As the answer, set down the lines below from the one containing "L2 and sarking" through the one containing "all_goals simp only", exactly and inclusively, and no others.

+++ Information provided +++

/-- Settles O22: an accepted fence is `fenceEffect` and completes (`exec_fence`); what its release and acquire leave in the buffer, the L1, the
L2 and sarking is stated level by level above, and completing touches none of them. -/
theorem fencesPushAndDrop : Obligations.FencesPushAndDrop := by
  intro o s ready free
  have cur := cur_done_fenceEffect o ready.curCtx_lt
  refine ⟨_, exec_fence ready free, ?_, fun r => ?_, ?_, fun core => ?_, fun rel wide => ?_, fun ridge => ?_⟩
  · rw [cur, Ctx.past_pc]
  · rw [cur, Ctx.rG_past]
  · rw [cur, Ctx.past_flags]
  all_goals simp only [done, State.setCur_eq, State.core_setCtx_wcb, State.clu_setCtx, State.die_setCtx]
  · have cluster : isRidge s.curAgent = false := decide_eq_false (Nat.not_le.mpr core)
    refine ⟨fun order wide => wcb_fenceEffect order cluster wide, fun rel wide => ?_, fun acq wide => ?_⟩
    · rw [fenceEffect_rel rel]
      exact relMasks_l1_release s _ _ cluster wide
    · rw [fenceEffect_acq acq]
      exact relMasks_l1_acquire s _ _ cluster wide
  · rw [fenceEffect_rel rel]
    exact relMasks_l2_release s _ _ wide
  · have ridge : isRidge s.curAgent = true := decide_eq_true ridge
    refine ⟨fun acq wide => ?_, fun order wide line l found valid => sarkHit_fenceEffect order ridge wide found valid⟩
    rw [fenceEffect_acq acq]
    exact relMasks_l2_acquire s _ _ ridge wide

end Sys2Proof.Machine

/-! SUPPORT. O50 (R136, R219 to R222, R231 to R234, R376 to R378): what the movement of lines and stopping leave unchanged, and the instructions and
acknowledgements of pre-emption, migration and checkpoints. -/

namespace Sys2Proof.Machine

/-! The movement of lines changes neither the kernel table nor the quiescence of a checkpoint. -/

/-- The kernel table (R194) and whether a checkpoint has quiesced the device (R231). -/
def State.control (s : State) : Vector (Word × Word) 64 × Bool := (s.kt, s.quiesced)

theorem kt_of_control {s t : State} (h : t.control = s.control) : t.kt = s.kt := congrArg Prod.fst h
theorem quiesced_of_control {s t : State} (h : t.control = s.control) : t.quiesced = s.quiesced := congrArg Prod.snd h

section
variable (s : State)

theorem thatchEvict_control (line : Nat) : (thatchEvict s line).control = s.control := by
  unfold thatchEvict; split <;> rfl

theorem thatchFlush_control (p : Nat → Bool) : (thatchFlush s p).control = s.control :=
  foldl_keeps (fun t (q : Nat × TLine) => thatchEvict_control t q.1) _ s

theorem thatchPlace_control (line : Nat) : (thatchPlace s line).2.control = s.control := by
  unfold thatchPlace
  dsimp only
  split
  · rfl
  · split <;> [exact thatchEvict_control _ _; rfl]

theorem physPut_control (pa : Nat) (d : Line) (m : Mask) : (physPut s pa d m).control = s.control := by
  unfold physPut
  dsimp only
  split
  · rfl
  · split <;> [rfl; exact thatchPlace_control s (pa / 64)]

theorem physWrite_control (pa : Nat) (d : Line) (m : Mask) : (physWrite s pa d m).control = s.control := by
  have dirty (t : State) : (markDirty t pa).control = t.control := by
    unfold markDirty
    split <;> [rfl; exact physPut_control _ _ _ _]
  unfold physWrite
  split <;> [rfl; exact (dirty _).trans (physPut_control s pa d m)]

theorem pendOnce_control (e : Ev) : (s.pendOnce e).control = s.control := by
  unfold State.pendOnce; split <;> rfl

theorem pushCopy_control (page : Nat) (p : PageCopy) (want : Nat → Bool) : (pushCopy s page p want).control = s.control := by
  unfold pushCopy
  dsimp only
  split
  · rfl
  · split <;> [exact pendOnce_control _ _; rfl]

theorem l2Evict_control (die line : Nat) : (l2Evict s die line).control = s.control := by
  unfold l2Evict
  split <;> [rfl; exact ite_keeps (physWrite_control _ _ _ _)]

theorem l2Place_control (die line : Nat) : (l2Place s die line).2.control = s.control := by
  unfold l2Place
  dsimp only
  split
  · split <;> [exact l2Evict_control _ _ _; rfl]
  · rfl

theorem l2Fill_control (die line pa : Nat) (ty : PType) : (l2Fill s die line pa ty).2.control = s.control := by
  unfold l2Fill
  split <;> [rfl; exact l2Place_control s die line]

theorem l2Write_control (die line pa : Nat) (ty : PType) (dat : Line) (m : Mask) : (l2Write s die line pa ty dat m).control = s.control :=
  l2Fill_control s die line pa ty

theorem skFill_control (die line pa : Nat) (dat : Line) : (skFill s die line pa dat).control = s.control := by
  have place (t : State) : (skPlace t die line).2.control = t.control := by
    unfold skPlace
    dsimp only
    split <;> [rfl; rfl; (split <;> rfl)]
  unfold skFill
  split <;> [rfl; exact place _]

theorem outRead_control (die line pa : Nat) (ty : PType) : (outRead s die line pa ty).2.control = s.control := by
  unfold outRead
  split
  · exact l2Fill_control s die line pa ty
  · split <;> [rfl; exact skFill_control _ _ _ _ _]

+++

**Finished exercise:**
L2 and sarking is stated level by level above, and completing touches none of them. -/
theorem fencesPushAndDrop : Obligations.FencesPushAndDrop := by
  intro o s ready free
  have cur := cur_done_fenceEffect o ready.curCtx_lt
  refine ⟨_, exec_fence ready free, ?_, fun r => ?_, ?_, fun core => ?_, fun rel wide => ?_, fun ridge => ?_⟩
  · rw [cur, Ctx.past_pc]
  · rw [cur, Ctx.rG_past]
  · rw [cur, Ctx.past_flags]
  all_goals simp only [done, State.setCur_eq, State.core_setCtx_wcb, State.clu_setCtx, State.die_setCtx]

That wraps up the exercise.